Lambert glanced at him sharply, wondering for a moment if he knew more than he had admitted to about Pegg’s activities within this block. It did not seem very likely: Pegg had been a loner, careful with his knowledge, like most snouts who lasted any length of time. He remembered Lewis’s account of how Pegg had saved his life in their National Service days, and thought that such closeness should allow a man a little knowledge about the death of his friend.

He said quietly, ‘Yes, George. He didn’t strike Charlie down, but he killed him just as much as if he’d handled the knife himself. The men who did it were his men, acting on his orders. You’ll be glad to know that we have them in custody. And thanks to our Forensic people, we can prove they killed Charlie. We came here this morning to arrest Berridge on the grounds of that and other very serious charges.’

George Lewis looked with silent satisfaction at the now locked and empty garage. ‘If he killed Charlie Pegg, I’m glad someone got here before you did.’ On this ruthless statement, he turned away, as if he acknowledged now that the drama was ended and he must get on with the other, more mundane, tasks that he had postponed to attend upon it. He moved without grace, a short, tubby figure in his rather ridiculous uniform. But his sturdy loyalty to the dead friend who had moved from jailbird to craftsman and police informer gave him an undeniable dignity.

The CID men followed him into his office, where he was able to give them a surprising amount of detail about the daily activities of the residents of Old Mead Park. Hook noted the details in his rapid, round hand: his notes would be a useful check against the more detailed door-to-door interviews which were already being launched above and around them by the junior officers of the team.

George Lewis’s most interesting piece of information was a negative one. It seemed that Mrs Berridge had been at Old Mead Park in the earlier part of the previous day. But he had not seen or heard anything of her since then.

***

Sarah Farrell rang in to the travel shop at four o’clock. ‘I shall be back in tomorrow. Have there been any problems?’

‘Nothing we couldn’t cope with. We’re perfectly OK, you know. There’s no need for you to rush back until you’re feeling completely well.’ There was no necessity to let the manager think she was indispensable. In the travel agent’s office, the older woman who answered her call tried to fill her tones with concern, but she was more worried about asserting her own competence.

Sarah understood that. She did not resent it; she was preoccupied in any case with more important personal considerations. ‘That’s all right. I know you can cope, but I’ll be better at work.’ For a moment, she had forgotten what excuse she had given for her absence. She remembered now, just in time: it was an imagined illness her mother had suffered. ‘Mum’s getting better now, anyway. They thought it might be pneumonia, but it was only a chill. Thank heavens for antibiotics! I should be in tomorrow at the usual time. Thanks for holding the fort. Did the new winter brochures come in from Thomson’s?’

One thing about all that was true, Sarah thought as she put the phone down. She would be better at work than on her own with her memories in the little mews cottage.

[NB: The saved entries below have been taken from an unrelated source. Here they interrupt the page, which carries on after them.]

/-- LOAD by thread t (08 R294); of several failures a slot in use is reported first, then flat, the walk, the set (DESIGN CHOICE, log 92); where a table word cannot be read yet its walk waits, to the deadline of entry 2 (R274). -/
def State.tlblkLoad (s : State) (t c : Nat) (v : W64) : Res Unit :=
  let slot := bits v 7 2
  let th := s.thr (16 * c + bits v 11 8)
  let upper := bit v 12
  let acc := bits v 14 13
  let x := mkXCtx th.sec (if upper then (if th.sec then 3 else 2) else 0) th.xs1 th.xs1h th.xs2
  let va : Addr := BitVec.ofNat 48 (bits (s.core c).tlblkaddr 47 14 * 2 ^ 14)
  let w : Walk := { tid := 16 * c + bits v 11 8, fetch := acc == 2, opnd := 0, half := false, wr := acc == 1, va := va, x := x, lvl1 := 0,
                    tab1 := 0, pa1 := none, s2 := none, done1 := none, install := true }
  if (match tfind (s.core c).locks slot with | some l => l.v && !l.lost | none => false) then .ok () (s.loadResult c 3 0 0)
  else if !x.en1 && !x.en2 then .ok () (s.loadResult c 4 0 0)
  else if (s.thr t).late == some meshExn then .ok () (s.loadResult c 1 0x0D 0)
  else
    let r := (walkStart c w s).bind fun o s => match o with
      | .more w => loadWalk c 64 w s
      | .found e => .ok (.found e) s
    match r with
    | .wait s => .wait (s.stallOn t meshExn .load)
    | .trap e s => .ok () (s.loadResult c 1 e.code e.stage)
    | .ok (.more _) s => .wait s
    | .ok (.found e) s =>
      match loadPerm x.user acc e with
      | some stage => .ok () (s.loadResult c 1 0x07 stage)
      | none =>
        match (if acc = 1 then dirtyPage t (some e) s else (true, s)) with
        | (false, s) => .wait s
        | (true, s) =>
          let e := if acc = 1 then { e with df1 := true, df2 := true } else e
          if 2 ≤ ((s.core c).l2tlb.filter (fun f => f.set == e.set && f.lock.isSome)).length then .ok () (s.loadResult c 2 0 0)
          else .ok () ((s.modCore c (fun k => k.lockEntry slot (bits v 11 8) upper e)).loadResult c 0 0 0)

/-- UNLOCK of some slots: their entries become ordinary ones (08 R295). -/
def Core.unlockSlots (k : Core) (p : Nat → Bool) : Core :=
  { k with l2tlb := k.l2tlb.map (fun e => match e.lock with | some n => if p n then { e with lock := none } else e | none => e),
           locks := k.locks.map (fun l => if p l.1 then (l.1, { l.2 with v := false }) else l),
           tlblkstat := setBits k.tlblkstat 10 8 0 }

/-- A hypervisor may name neither a secure thread nor a slot filled for one (08 R292). -/
def State.tlblkDenied (s : State) (c : Nat) (monitor : Bool) (v : W64) : Bool :=
  let secSlot (l : Nat × LockSlot) : Bool := l.2.v && (s.thr (16 * c + l.2.thread)).sec
  !monitor &&
  (match bits v 1 0 with
   | 1 => (s.thr (16 * c + bits v 11 8)).sec || (s.core c).locks.any (fun l => l.1 == bits v 7 2 && secSlot l)
   | 2 => (s.core c).locks.any (fun l => l.1 == bits v 7 2 && secSlot l)
   | 3 => (s.core c).locks.any secSlot
   | _ => false)
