/-- BIST_RUN (17 R565, 18 R604, R605): failed lists the entries that fail. -/
def execBistRun (m : Nat) (failed : List Nat) (s : State) : Out :=
  settServe 0x32 m (fun m => mbS m || mbE m) (· == 1) (fun p s =>
    let buf := p.headD 0
    if s.longBusy m then some (s, 5, [])
    else if !s.bistProgrammable then some (s, 4, [])
    else match s.settBuf m buf 16 with
      | .error e => some (s, e, [])
      | .ok w0 =>
        let n := bits (bytesWord w0) 5 0
        if n = 0 then some (s, 3, [])
        else match s.settBuf m buf (16 * (n + 1)) with
          | .error e => some (s, e, [])
          | .ok bs =>
            let es := packBytes (bs.drop 16)
            if !es.all bistEntryOk then some (s, 3, [])
            else if !es.all s.bistTargetOut then some (s, 7, [])
            else
              let bad := (List.range n).filter (fun i => failed.contains i)
              s.startLong m { opc := 0x32, tag := s.mbTag m, result := bad.length + bad.headD 0xFFFF * 2 ^ 16 }) s

/-- KEY_UPDATE (15 R515, 17 R566): the authorisation is verified and the new row programmed; the commit entry follows at the end. -/
def execKeyUpdate (m : Nat) (s : State) : Out :=
  settServe 0x40 m (fun m => mbS m || mbE m) (· == 7) (fun p s =>
    if s.longBusy m || s.keywardBusy then some (s, 5, [])
    else
      let hash := (List.range 6).foldl (fun a i => a + (p.getD i 0).toNat * 2 ^ (64 * i)) 0
      let gen := (match s.keyw.active with | some c => c.gen.toNat | none => 0) + 1
      let slotB := match s.keyw.active with | some c => !c.slotB | none => false
      let row := s.keyw.rowsUsed slotB
      let l : LongCmd := { opc := 0x40, tag := s.mbTag m, arg := row + 8 * b2n slotB, result := gen }
      let go (s : State) : SettAnswer :=
        if 8 ≤ row ∨ 16 ≤ s.keyw.commits.length then s.startLong m { l with status := 9, result := 0 }
        else
          let r : KeyRow := { hash := BitVec.ofNat 384 hash, gen := BitVec.ofNat 16 gen, complete := true, killed := false }
          { s with keyw := { s.keyw with rows := tput s.keyw.rows (row + 8 * b2n slotB) r } }.startLong m l
      if s.noAuth false then go s
      else match s.settBuf m (p.getD 6 0) s.authLen with
        | .error e => some (s, e, [])
        | .ok auth =>
          if s.authOk (leBytes 48 hash ++ leBytes 2 gen) auth then go s else s.startLong m { l with status := 8, result := 0 }) s

/-- CTR_ADVANCE (15 R516, 17 R566): the next row of the counter is written; it is complete at the end. -/
def execCtrAdvance (m : Nat) (s : State) : Out :=
  settServe 0x41 m mbS (· == 2) (fun p s =>
    let c := bits (p.headD 0) 3 0
    let v := (p.getD 1 0).toNat
    if s.longBusy m || s.keywardBusy then some (s, 5, [])
    else if v ≤ s.keyw.ctr c then some (s, 3, [])
    else if 256 ≤ s.keyw.ctrUsed c then some (s, 9, [])
    else { s with keyw := s.keyw.ctrStart c }.startLong m
      { opc := 0x41, tag := s.mbTag m, arg := c + 16 * v, result := s.keyw.ctrUsed c + 1 }) s

/-- The states to which a state may advance (15 R517). -/
def lcTargets (n : Nat) : List Nat := if n = 0 then [1, 4] else if n = 1 then [2, 4] else if n = 2 then [3, 4] else if n = 3 then [4] else []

She went automatically to switch on the radio, as she normally did when she was working alone in the cottage. Then she thought better of it. The news of the death of James Berridge had been relayed in the bulletin at one o’clock, and there would probably be no addition to what had been announced then. She knew all that she needed to know about the death of the man who had been her lover.

She looked again at the great stain on the lounge wallpaper. She would have a go at cleaning it up, once she felt up to it. They said red wine was the worst of all to shift: she might have to redecorate. Then she wandered through into the cloakroom and studied the livid bruising around her closed right eye in the antique oval mirror over the small washbasin. She would need a story for that when she went in tomorrow: even the most skilful make-up would not cover that from the sharp eyes of her staff. Fair skin was always the worst for showing up such damage.

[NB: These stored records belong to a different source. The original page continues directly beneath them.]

-- ==== Sys2Proof/Machine/Upset.lean ====
section
/-! DEFINITION. What the hardware does with an error in one of its arrays: correction, POISON, invalidation, counts and reports (02 R44; 08
R286; 09 R297, R314, R315, R333). When one occurs is a free value, drawn once in each period of the reference (log 69). -/

namespace Sys2Proof.Machine

/-- A word whose data an uncorrectable error has taken: POISON, with free data (02 R44, 09 R315). -/
def State.spoiled (s : State) : TWord := { data := Config.freeValue s.fresh, tag := Tag.poison }

/-- A word that a cache array cannot correct is POISON in that array, from which it is delivered (09 R315). -/
def State.poisonL2 (s : State) (k slot : Nat) (l : L2Line) (i : Nat) : State :=
  { s.modCluster k (fun c => { c with l2 := tput c.l2 slot { l with ws := l.ws.set i s.spoiled } }) with fresh := s.fresh + 1 }

def State.poisonL3 (s : State) (key : Nat) (l : L3Line) (i : Nat) : State :=
  { s with l3 := tput s.l3 key { l with ws := l.ws.set i s.spoiled }, fresh := s.fresh + 1 }

/-- An entry of one of a core's translation arrays is removed, so the next lookup misses, and the core's error telemetry counts
(08 R286). An array without that entry has no error. -/
def Core.dropEntry (c : Core) (which n : Nat) : Core :=
  let len := match which with
    | 0 => c.itlb.length
    | 1 => c.dtlb.length
    | 2 => c.l2tlb.length
    | _ => c.wcache.length
  let c1 := if n < len then { c with tlbPars := c.tlbPars + 1 } else c
  match which with
  | 0 => { c1 with itlb := c.itlb.eraseIdx n }
  | 1 => { c1 with dtlb := c.dtlb.eraseIdx n }
  | 2 => { c1 with l2tlb := c.l2tlb.eraseIdx n }
  | _ => { c1 with wcache := c.wcache.eraseIdx n }

/-- A parity error in an L1 line: the line goes, and L1ERR and the core's error telemetry count (09 R314, R331; 17 R579). -/
def Core.dropParity (c : Core) (icache : Bool) (slot : Nat) : Core :=
  if icache then
    if (tfind c.l1i slot).isNone then c
    else { c with l1i := tdel c.l1i slot, l1err := setBits c.l1err 31 16 (satAdd 0xFFFF (bits c.l1err 31 16) 1), ipars := c.ipars + 1 }
  else if (tfind c.l1d slot).isNone then c
  else { c with l1d := tdel c.l1d slot, l1err := setBits c.l1err 15 0 (satAdd 0xFFFF (bits c.l1err 15 0) 1), dpars := c.dpars + 1 }

/-- A line of an L2 whose tag or state fails in both copies: a clean one is invalidated, a dirty one dropped and reported (09 R315). -/
def State.loseL2Line (s : State) (k slot : Nat) (l : L2Line) : State :=
  let s1 := s.l2Drop k slot l
  if l.st = .m then { s1 with bdg := { s1.bdg with cacheErr := s1.bdg.cacheErr ++ [k] } } else s1

/-- The same of an L3 line, which the slice counts (09 R315, R333). -/
def State.loseL3Line (s : State) (key : Nat) (l : L3Line) : State :=
  let s1 := { s with l3 := tdel s.l3 key }.count (Key.l3Errcnt (key / 65536)) 63 32 1
  if l.dirty then { s1 with bdg := { s1.bdg with cacheErr := s1.bdg.cacheErr ++ [key / 65536] } } else s1

/-- An error in an array takes effect. An array that holds nothing there has none; L1 lines are gone with their core's caches. -/
def State.applyUpset (s : State) (u : Upset) : State :=
  match u with
  | .den t n => if t < 768 ∧ n < 256 then { s.modThr t (fun th => th.setDen n s.spoiled) with fresh := s.fresh + 1 } else s
  | .denCorrected core => if core < 48 then s.modCore core (fun c => { c with denCorrs := c.denCorrs + 1 }) else s
  | .l1 core icache slot => if core < 48 then s.modCore core (fun c => c.dropParity icache slot) else s
  | .tlb core which n => if core < 48 then s.modCore core (fun c => c.dropEntry which n) else s
  | .l2Word k slot i =>
    match tfind (s.cluster k).l2 slot with
    | some l => if l.st = .held ∨ 4 ≤ i then s else s.poisonL2 k slot l i
    | none => s
  | .l2Line k slot =>
    match tfind (s.cluster k).l2 slot with
    | some l => if l.st = .held then s else s.loseL2Line k slot l
    | none => s
  | .l3Word key i corrected =>
    match tfind s.l3 key with
    | some l =>
      if 4 ≤ i then s
      else if corrected then s.count (Key.l3Errcnt (key / 65536)) 31 0 1
      else (s.poisonL3 key l i).count (Key.l3Errcnt (key / 65536)) 63 32 1
    | none => s
  | .l3Line key =>
    match tfind s.l3 key with
    | some l => s.loseL3Line key l
    | none => s
  | .dirEntry h corrected =>
    if 12 ≤ h then s else if corrected then s.count (Key.l3Errcnt h) 31 0 1 else s.count (Key.l3Errcnt h) 63 32 1

/-- One period of the reference: the error that it brings, if any (log 69). -/
def State.upsetTick (s : State) : State :=
  match Config.upset s.fresh with
  | some u => { s with fresh := s.fresh + 1 }.applyUpset u
  | none => { s with fresh := s.fresh + 1 }

end Sys2Proof.Machine
end

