-- ==== Sys2Proof/Certificates/Slice0/Obligations.lean ====
section
/-! DEFINITION. The statements for the provers, each formalising the rules of spec/ that its docstring names. -/

open Sys2Proof Sys2Proof.Machine

/-- A step of a state whose queue is not empty takes the command at its front and is exactly that command's effect on the state
with the rest of the queue (the queue is the model's, log 1) (00_how_to_read, 95_operation_index). -/
def Obligations.StepRunsFront : Prop :=
  ∀ (c : Instr) (r : List Instr) (s : State), s.pending = c :: r → step s = exec c { s with pending := r }

/-- Whatever command is run, the next state holds the same waiting commands (the queue is the model's, log 1) (00_how_to_read,
95_operation_index). -/
def Obligations.QueueUntouched : Prop :=
  ∀ (c : Instr) (s u : State), exec c s = .next u → u.pending = s.pending

/-- Every command that names only units the part has answers a next state in every state, and every other command stops with the
fault noSuchUnit (log 4) (R8, R10, 95_operation_index). -/
def Obligations.CommandsRun : Prop :=
  ∀ (c : Instr) (s : State),
    (c.wf = true → ∃ u, exec c s = .next u) ∧ (c.wf = false → exec c s = .fault .noSuchUnit)

/-- From any state whose memory lists addresses and word numbers strictly rising, with nothing listed that reads as unlisted
memory reads, every step leaves a memory of that form (the form is the model's, log 16) (R50, 10_memory_controllers). -/
def Obligations.MemoryFormKept : Prop :=
  ∀ s u : State, s.Inv → step s = .next u → u.Inv

/-- From any state in which no thread is in the secure world at hypervisor level or in the normal world at monitor level, no step
leaves a thread there (R30). -/
def Obligations.LevelsLegalKept : Prop :=
  ∀ s u : State, s.LevelsLegal → step s = .next u → u.LevelsLegal

/-- From any state in which every core's store buffer holds at most 16 entries, every step leaves at most 16 in each (R300, R211).
-/
def Obligations.StoreBuffersKept : Prop :=
  ∀ s u : State, s.BuffersFit → step s = .next u → u.BuffersFit

/-- At reset the memory has its canonical form, no thread is at a reserved combination of world and level, and no store buffer
holds more than 16 entries (R30, R50, R300). -/
def Obligations.InvariantsAtReset : Prop :=
  State.reset.Inv ∧ State.reset.LevelsLegal ∧ State.reset.BuffersFit

/-- For every data instruction of the integer, fixed-point, floating-point, bitwise, pointer and conversion, move and tag groups,
in any form, arrangement and lane mask, with operands that are Den words, NUL, immediates or TLIT: when it issues, its encoding
and level are legal, its condition holds and its sources pass their tag checks, exec answers the next state in which the
destination's enabled lanes hold what its operation computes, the tag and the flags are the operation's, the PC is the next
instruction's, and nothing else has changed (R93, R94, R100, R101, R107, R55). -/
def Obligations.DataInstructionEffect : Prop :=
  ∀ r ∈ dataRows, ∀ (s : State) (t : Nat) (e : Enc) (roles : List Role) (ws : List TWord) (o : DataOut),
    s.Ready t (e.len r.spec.axIsLm) → decodeCheck r.spec false e = none → levelCheck r.spec (s.thr t).sec (s.thr t).lvl (s.thr t) e = none →
    condHolds e.cond (s.thr t).flags = true → r.spec.roles e.form.toNat = some roles →
    e.plainTake (r.spec.arrOf e) (s.thr t) r.spec.acc 1 roles = some ws →
    r.compute (fullCtx s t r.spec e) ws (s.issuing t (e.len r.spec.axIsLm)) = .ok o →
    ((roles.getD 0 .src).writes = true → e.mode 1 = 0 ∨ e.mode 1 = 5) →
    exec (r.instr t e) s = .next (s.after t ((s.thr t).landed e o) (e.len r.spec.axIsLm))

Her head still ached, but she was too restless to sit still. When she tried to read a book, the print danced before her eyes and her mind strayed obstinately elsewhere. She had a feeling that there was something she had omitted, some obvious step that she had overlooked in her distress. When she went upstairs and looked in the black leather handbag she used most often, she realized what it was.

There followed an absurd half hour of black comedy when she tried to dispose of the things. She looked automatically at the empty fireplace, but she knew immediately that the solution was not there. She rarely lit a fire, for the central heating kept the small house as warm as anyone could wish it; in any case, the things would never be properly destroyed by the heat she could muster from her living-flame gas fire.

She dropped them into the wastebin beneath the kitchen sink, then hastily retrieved them. She had heard of them examining people’s rubbish. If the sociologists found out all kinds of interesting things about people that way, the police would surely not neglect it. She thought about the recesses of the rubbish bag in the dustbin outside, but it would be four days yet before it was collected, so that was no good. She almost dropped the things into the waste disposal unit. Then, at the last moment, she wondered if they might break the machine; she had never fed anything into it but kitchen waste. If the things broke it, that would draw attention to the very secret she was trying to conceal.

Eventually she went out to the garden behind the cottage, looking right and left like a thief to check that she was not observed. There was no one in sight. She had better be quick: there was no knowing when the long arm of the law would appear. She smiled bleakly when that phrase came so automatically to mind: it was the way her father had always described the police, in those far-off days when to his small daughter they had seemed a remote but friendly force.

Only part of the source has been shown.